Ivan De Jesus (non-prospect)
2 to be named (assume non-prospect)
and James Loney's desiccated corpse...
and oh, the Sawx also got several metric tonnes of salary relief...
I mean jeebus that's a lot of money, sure the 2012 Dodgers are in the hunt, sure even if in decline AGon is a big improvement over Loney, and they didn't give up anyone they were gonna use in 2012 or even 2013, but wow there's gonna be a lot of deadweight in 2013/2014 on that payroll
fangraphs
No. One of them is Rubby de la Rosa, a prospect.

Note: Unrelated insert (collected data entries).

/-- What a step that goes on has done (R26, R190). -/
inductive StepDoes (s t : State) : Prop
  | reset (req : ResetReq) (ha : req.addr.getD defaultAddr ∈ addrList) (ht : t = s.construct req.addr)
  | rests (ht : t = s)
  | takesWords (hf : s.fsm ≠ .fault) (hw : WordsLeadTo s t)
  | asksTransport (op : BusOp) (hf : s.fsm = .bus op) (ht : t = s.awaitBus op)

theorem step_does {s t : State} (h : step s = .next t) : StepDoes s t := by
  rcases step_next_cases h with ⟨_, hrun⟩ | ⟨req, _, hserve⟩
  · cases hf : s.fsm with
    | idle =>
      cases hw : s.cmdIn with
      | nil =>
        rw [fetchByFsm_idle_none hf hw] at hrun
        exact .rests (Host.Outcome.next.inj hrun).symm
      | cons w ws =>
        rw [fetchByFsm_idle hf hw] at hrun
        exact .takesWords (by simp [hf]) (.of_takeHeader hrun)
    | recv =>
      rw [fetchByFsm_recv hf] at hrun
      exact .takesWords (by simp [hf]) (.of_receive hrun rfl hf)
    | exec =>
      rw [fetchByFsm_exec hf] at hrun
      exact .takesWords (by simp [hf]) (.of_launch hrun rfl)
    | bus op =>
      rw [fetchByFsm_bus hf] at hrun
      exact .asksTransport op hf (Host.Outcome.next.inj hrun).symm
    | fault =>
      rw [fetchByFsm_fault hf] at hrun
      exact .rests (Host.Outcome.next.inj hrun).symm
  · obtain ⟨_, ha, ht⟩ := serviceReset_next hserve
    exact .reset req ha ht

/-- A step that ends in RECV has taken words and done nothing else. -/
theorem step_ends_in_recv {s t : State} (h : step s = .next t) (hf : t.fsm = .recv) : TookWords s t := by
  cases step_does h with
  | reset req _ ht => rw [ht] at hf; exact nomatch hf
  | rests ht => subst ht; rfl
  | takesWords _ hw =>
    cases hw with
    | waiting ht => exact ht
    | illegal u _ ht => rw [ht] at hf; exact nomatch hf
    | command i u _ he => rcases exec_fsm he with h' | h' | ⟨_, h'⟩ <;> rw [hf] at h' <;> exact nomatch h'
  | asksTransport op _ ht =>
    rcases s.awaitBus_fsm op with h' | h' | h' <;> rw [← ht, hf] at h' <;> exact nomatch h'

/-- Settles O41: `fetchByFsm_append`, since a step that ends in RECV served no reset and left the configuration as it was. -/
theorem payloadMayArriveInPieces : Obligations.PayloadMayArriveInPieces := by
  intro s t more h hf
  have hc := configRefusal_of_step h
  have htook := step_ends_in_recv h hf
  rcases step_next_cases h with ⟨hr, hrun⟩ | ⟨req, _, hserve⟩
  · have hct : configRefusal t.cfg = none := by rwa [htook]
    have hrt : t.resetReq = none := by rwa [htook]
    rw [step_of_running (s := { t with cmdIn := more }) hct hrt,
      step_of_running (s := { s with cmdIn := s.cmdIn ++ more }) hc hr, fetchByFsm_append hrun hf]
  · obtain ⟨_, _, rfl⟩ := serviceReset_next hserve
    exact nomatch hf

/-! ### The bus history of a step -/

theorem trafficOf_allowed (i : Instr) : trafficOf i ≠ .read .outputPort ∧ trafficOf i ≠ .write .inputPort := by
  cases i <;> exact ⟨nofun, nofun⟩

theorem BusOp.traffic_allowed (op : BusOp) : op.traffic ≠ .read .outputPort ∧ op.traffic ≠ .write .inputPort := by
  rcases op with _ | (_ | _ | _ | _ | _) | ⟨_ | _ | _⟩ <;> exact ⟨nofun, nofun⟩

/-- Settles O29: a step that runs a command or asks the transport makes at most its one transaction, and any other step
makes none. -/
theorem transactionsAreThoseOfTheTable : Obligations.TransactionsAreThoseOfTheTable := by
  refine ⟨fun i s t h => exec_atMostOne h, fun s t h => ?_⟩
  cases step_does h with
  | reset req _ ht => exact .inl (by rw [ht]; rfl)
  | rests ht => exact .inl (by rw [ht])
  | takesWords _ hw =>
    cases hw with
    | waiting ht => exact .inl (by rw [ht])
    | illegal u hu ht => exact .inl (by rw [ht, hu]; rfl)
    | command i u hu he =>
      exact (exec_atMostOne he).of_eq (by rw [hu]) (by rw [hu]) fun x hx => hx ▸ trafficOf_allowed i
  | asksTransport op _ ht =>
    rw [ht]
    exact (s.awaitBus_atMostOne op).of_eq rfl rfl fun x hx => hx ▸ op.traffic_allowed

end Sys2Proof.Machine
end

-- Proofs: the invariant
section
/-!
PROOFS. The invariant (spec/10_state.md R25 to R28; spec/41_register_primitives.md R121; spec/60_exceptions.md R171, R172):
reset meets it, every step keeps it, and so it shapes RSP in every reachable state.
-/

namespace Sys2Proof.Machine

/-! ### The invariant without FSM -/

/-- What the invariant says outside FAULT that does not depend on FSM. -/
structure State.Ready (s : State) : Prop where
  config : configRefusal s.cfg = none
  packs : s.Packs
  noFault : s.faultCode = 0x00
  unfaulted : s.RspUnfaulted

theorem State.Inv.ready {s : State} (h : s.Inv) (hf : s.fsm ≠ .fault) : s.Ready :=
  have ⟨hcode, hrsp⟩ := h.unfaulted hf
  ⟨h.config, h.packs hf, hcode, hrsp⟩

/-- Taking words touches nothing that `Ready` speaks of. -/
theorem State.Ready.tookWords {s u : State} (h : s.Ready) (hu : TookWords s u) : u.Ready := by
  rw [hu]
  exact ⟨h.config, h.packs, h.noFault, h.unfaulted⟩

/-- In IDLE and in BUS the invariant asks for nothing more. -/
theorem State.Ready.inv {s : State} (h : s.Ready) (hf : s.fsm = .idle ∨ ∃ op, s.fsm = .bus op) : s.Inv := by
  obtain ⟨hfault, hrecv, hexec⟩ : s.fsm ≠ .fault ∧ s.fsm ≠ .recv ∧ s.fsm ≠ .exec := by
    rcases hf with hf | ⟨_, hf⟩ <;> simp [hf]
  exact ⟨h.config, fun _ => h.packs, fun _ => ⟨h.noFault, h.unfaulted⟩, fun hf => absurd hf hfault,
    fun hf => absurd hf hrecv, hexec⟩

/-! ### How a command ends -/

theorem State.raiseFault_inv_of_config {s : State} (h : configRefusal s.cfg = none) (c : FaultCause) :
    (s.raiseFault c).Inv :=
  ⟨h, fun hf => absurd rfl hf, fun hf => absurd rfl hf, fun _ => s.raiseFault_rspFaulted c, nofun, nofun⟩

theorem State.respond_inv_of_packs {s : State} (hc : configRefusal s.cfg = none) (hp : s.Packs) (h0 : s.faultCode = 0x00)
    (v : Bool) (d : Byte) : (s.respond v d).Inv :=
  State.Ready.inv ⟨hc, hp, h0, s.respond_rspUnfaulted v d⟩ (.inl rfl)

/-- A refresh leaves packing arrays packing: an unpacked byte packs (R121). -/
theorem BusOp.refreshed_packs {s : State} (h : s.Packs) (op : BusOp) (b : Byte) : (op.refreshed s b).Packs := by
  have refreshed : ∀ a, (s.setCached a (unpack b)).Packs := by
    intro a a'
    by_cases ha : a' = a
    · subst ha
      simpa using pack_unpack_ok _ b
    · simpa [State.cached_setCached_ne s _ ha] using h a'
  rcases op with _ | (_ | _ | _ | _ | _) | _
  case read.mode => exact refreshed .mode
  case read.inv => exact refreshed .inv
  case probe | read.inp | read.inpPin | read.inpPort | write => exact h

theorem State.Ready.answered {s : State} (h : s.Ready) (op : BusOp) (d : BusDraw) (tr : Transport) :
    (s.answered op d tr).Ready := ⟨h.config, h.packs, h.noFault, h.unfaulted⟩

theorem State.Ready.awaitBus_inv {s : State} (h : s.Ready) (op : BusOp) : (s.awaitBus op).Inv := by
  rcases s.awaitBus_cases op with ⟨tr, he⟩ | ⟨d, tr, _, he⟩ | ⟨d, tr, c, he⟩ <;> rw [he]
  · exact State.Ready.inv ⟨h.config, h.packs, h.noFault, h.unfaulted⟩ (.inr ⟨op, rfl⟩)
  · obtain ⟨hc, hp, h0, _⟩ := h.answered op d tr
    exact State.respond_inv_of_packs (by simpa using hc) (BusOp.refreshed_packs hp op d.byte) (by simpa using h0) _ _
  · exact State.raiseFault_inv_of_config (h.answered op d tr).config c

/-- A flush of an array that something was stored into faults, or goes on with an array that packs (R121). -/
theorem State.Ready.flush_inv {s : State} (h : s.Ready) (a : CacheArray) (v : PinArray) :
    ((s.setCached a v).flush a).Inv := by
  have hconfig : configRefusal (s.setCached a v).cfg = none := by simpa using h.config
  rcases (s.setCached a v).flush_cases a with ⟨c, he⟩ | ⟨b, hb, he⟩ <;> rw [he]
  · exact State.raiseFault_inv_of_config hconfig c
  · refine State.Ready.awaitBus_inv ⟨hconfig, fun a' => ?_, ?_, ?_⟩ _
    · by_cases ha : a' = a
      · rw [ha]
        exact ⟨b, hb⟩
      · simpa [State.cached_setCached_ne s v ha] using h.packs a'
    · simpa using h.noFault
    · simpa [State.RspUnfaulted] using h.unfaulted

theorem State.Ready.exec_inv {s t : State} {i : Instr} (h : s.Ready) (he : exec i s = .next t) : t.Inv := by
  rcases exec_cases i s with h' | ⟨op, _, _, h'⟩ | ⟨a, v, _, h'⟩ <;> rw [he] at h' <;> cases h'
  · exact State.respond_inv_of_packs h.config h.packs h.noFault false 0x00
  · exact s.issue_eq op ▸ h.awaitBus_inv op
  · exact h.flush_inv a v

/-! ### Reset and the steps -/

/-- The arrays that reset leaves pack under either policy. -/
theorem packs_of_reset {s : State} (hm : s.mode = State.reset.mode) (hi : s.inv = State.reset.inv)
    (ho : s.out = State.reset.out) : s.Packs := by
  intro a
  rw [State.cached_congr (s := State.reset) hm hi ho]
  have : State.reset.cached a = Vector.replicate 8 0 := by cases a <;> rfl
  rw [this]
  exact pack_zero_ok _

/-- A reset to a listed address leaves an accepted configuration. -/
theorem State.construct_inv_of_listed {s : State} {addr : Option Nat} (hc : configRefusal s.cfg = none)
    (ha : addr.getD defaultAddr ∈ addrList) : (s.construct addr).Inv := by
  obtain ⟨hhosts, _⟩ := (configRefusal_eq_none_iff s.cfg).1 hc
  have hconfig : configRefusal (s.construct addr).cfg = none := (configRefusal_eq_none_iff _).2 ⟨hhosts, ha⟩
  exact State.Ready.inv ⟨hconfig, packs_of_reset rfl rfl rfl, rfl, .inl rfl⟩ (.inl rfl)

theorem WordsLeadTo.inv {s t : State} (hs : s.Inv) (hf : s.fsm ≠ .fault) (h : WordsLeadTo s t) : t.Inv := by
  have hready := hs.ready hf
  cases h with
  | waiting ht hrecv hlt hheader =>
    obtain ⟨hconfig, hpacks, hcode, hrsp⟩ := hready.tookWords ht
    have hlist : IsListHeader t.hdr := by
      rcases hheader with hlist | ⟨hfsm, hsame⟩
      · exact hlist
      · obtain ⟨op, ho, hl, _⟩ := hs.receiving hfsm
        exact hsame ▸ ⟨op, ho, hl⟩
    obtain ⟨op, ho, hl⟩ := hlist
    exact ⟨hconfig, fun _ => hpacks, fun _ => ⟨hcode, hrsp⟩, fun hfault => by simp [hrecv] at hfault,
      fun _ => ⟨op, ho, hl, hlt⟩, by simp [hrecv]⟩
  | illegal u hu ht => exact ht ▸ State.raiseFault_inv_of_config (hready.tookWords hu).config _
  | command i u hu he => exact (hready.tookWords hu).exec_inv he

/-- Settles O51: by what a step does, with the part of the invariant that FSM does not matter for carried along. -/
theorem everyStepKeepsTheInvariant : Obligations.EveryStepKeepsTheInvariant := by
  intro s t hs h
  cases step_does h with
  | reset req ha ht => exact ht ▸ State.construct_inv_of_listed hs.config ha
  | rests ht => exact ht ▸ hs
  | takesWords hf hw => exact hw.inv hs hf
  | asksTransport op hf ht => exact ht ▸ (hs.ready (by simp [hf])).awaitBus_inv op

/-! ### Reachable states -/

theorem Reachable.inv {s : State} (h : Reachable s) : s.Inv := by
  induction h with
  | construct c words req t hc =>
    exact State.Ready.inv ⟨hc, packs_of_reset rfl rfl rfl, rfl, .inl rfl⟩ (.inl rfl)
  | environment s words req t _ ih =>
    exact ⟨ih.config, ih.packs, ih.unfaulted, ih.faulted, ih.receiving, ih.notExec⟩
  | step s t _ hs ih => exact everyStepKeepsTheInvariant s t ih hs

/-- Settles O53: the invariant says which response RSP is, and the shape of each is known. -/
theorem responseShape : Obligations.ResponseShape := by
  intro s h
  have hinv := h.inv
  by_cases hf : s.fsm = .fault
  · obtain ⟨⟨hcode, _⟩, hrsp⟩ := hinv.faulted hf
    have hrsp : s.rsp = rspFault s.faultCode := hrsp
    have hne : s.faultCode ≠ 0x00 := by
      intro h0
      simp [h0] at hcode
    rw [hrsp]
    exact ⟨by simp, rspFault_upper _, by simp, fun _ => ⟨by simp, hne, hf⟩, by simp⟩
  · obtain ⟨_, hunfaulted⟩ := hinv.unfaulted hf
    obtain ⟨v, d, hrsp⟩ := s.rspUnfaulted_iff.1 hunfaulted
    rw [hrsp, rspValid_rspOf, rspFaulted_rspOf]
    refine ⟨by simp, rspOf_upper v d, ?_, nofun, fun hfault => absurd hfault hf⟩
    rintro rfl _
    rfl

/-- Settles O49: each value is the one State.reset is given. -/
theorem resetState : Obligations.ResetState :=
  ⟨by decide, rfl, rfl, rfl, rfl, rfl⟩

end Sys2Proof.Machine
end

-- Proofs: the hidden registers
section
/-!
PROOFS. HDR, LISTBUF and LISTCNT carry no meaning from one command to the next (spec/10_state.md R29): every operation
commutes with a change of these three registers, and taking words uses no more of them than it has put there.
-/

namespace Sys2Proof.Machine

/-! ### A change of the hidden registers commutes with every operation -/

/-- The same state with other contents of HDR, LISTBUF and LISTCNT. -/
def State.withHidden (s : State) (h : Word) (buf : Vector Byte 255) (n : Byte) : State :=
  { s with hdr := h, listBuf := buf, listCnt := n }

section

variable (s : State) (h : Word) (buf : Vector Byte 255) (n : Byte)

theorem State.cached_withHidden (a : CacheArray) : (s.withHidden h buf n).cached a = s.cached a := by cases a <;> rfl

theorem State.setCached_withHidden (a : CacheArray) (v : PinArray) :
    (s.withHidden h buf n).setCached a v = (s.setCached a v).withHidden h buf n := by cases a <;> rfl

theorem BusOp.refreshed_withHidden (op : BusOp) (b : Byte) :
    op.refreshed (s.withHidden h buf n) b = (op.refreshed s b).withHidden h buf n := by
  rcases op with _ | (_ | _ | _ | _ | _) | _ <;> rfl

theorem State.awaitBus_withHidden (op : BusOp) :
    (s.withHidden h buf n).awaitBus op = (s.awaitBus op).withHidden h buf n := by
  rcases ha : s.transport.ask op.txn with ⟨_ | d, tr⟩
  · rw [State.awaitBus_none ha, State.awaitBus_none (s := s.withHidden h buf n) ha]
    rfl
  · rw [State.awaitBus_some ha, State.awaitBus_some (s := s.withHidden h buf n) ha]
    cases hf : op.failure d with
    | none =>
      rw [State.finish_completed tr hf, State.finish_completed tr hf]
      exact congrArg (·.respond op.returnsValue (op.returned d))
        (BusOp.refreshed_withHidden (s.answered op d tr) h buf n op d.byte)
    | some c =>
      rw [State.finish_failed tr hf, State.finish_failed tr hf]
      rfl

theorem State.issue_withHidden (op : BusOp) : (s.withHidden h buf n).issue op = (s.issue op).withHidden h buf n := by
  rw [State.issue_eq, State.issue_eq, State.awaitBus_withHidden]

theorem State.flush_withHidden (a : CacheArray) : (s.withHidden h buf n).flush a = (s.flush a).withHidden h buf n := by
  have hcached := s.cached_withHidden h buf n a
  rcases pack_error_or_ok s.cfg.nonbinaryPack (s.cached a) with ⟨c, hp⟩ | ⟨b, hp⟩
  · rw [State.flush_error hp, State.flush_error (s := s.withHidden h buf n) (hcached ▸ hp)]
    rfl
  · rw [State.flush_ok hp, State.flush_ok (s := s.withHidden h buf n) (hcached ▸ hp), State.issue_withHidden]

theorem State.setPin_withHidden (a : CacheArray) (pin val : Byte) (ok : Bool) :
    (s.withHidden h buf n).setPin a pin val ok = (s.setPin a pin val ok).withHidden h buf n := by
  cases hp : pinIndex pin with
  | none =>
    rw [State.setPin_invalidPin hp, State.setPin_invalidPin hp]
    rfl
  | some i =>
    cases ok with
    | false =>
      rw [State.setPin_invalidValue, State.setPin_invalidValue]
      rfl
    | true =>
      rw [State.setPin_valid hp, State.setPin_valid hp, State.cached_withHidden, State.setCached_withHidden,
        State.flush_withHidden]

theorem State.setPort_withHidden (a : CacheArray) (list : List Byte) :
    (s.withHidden h buf n).setPort a list = (s.setPort a list).withHidden h buf n := by
  cases hl : listOk list with
  | false =>
    rw [State.setPort_invalid hl, State.setPort_invalid hl]
    rfl
  | true => rw [State.setPort_valid hl, State.setPort_valid hl, State.setCached_withHidden, State.flush_withHidden]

I guess I typically think of deadweight as players that are of absolutely no use anymore, but are paid a lot of money (John Lackey for example). Carl Crawford is proably dead weight, although he's still young enough that he can bounce back and give you decent value. Beckett is a decent bounceback candidate. AGone will almost certainly bounce back. Yea, they're overpaid, but looking at the Dodgers 2013 payroll, it seems like deadweight would be like $7 million for Juan Uribe. The Crawford contract is really problematic in that he'll be a millstone in 2016, 2017, etc. and by then who knows what the Dodgers financial situation will be.
loney, presumably, is gone at the end of the year (non-tender).
And a very, very good one, despite a lot of commentary to the contrary.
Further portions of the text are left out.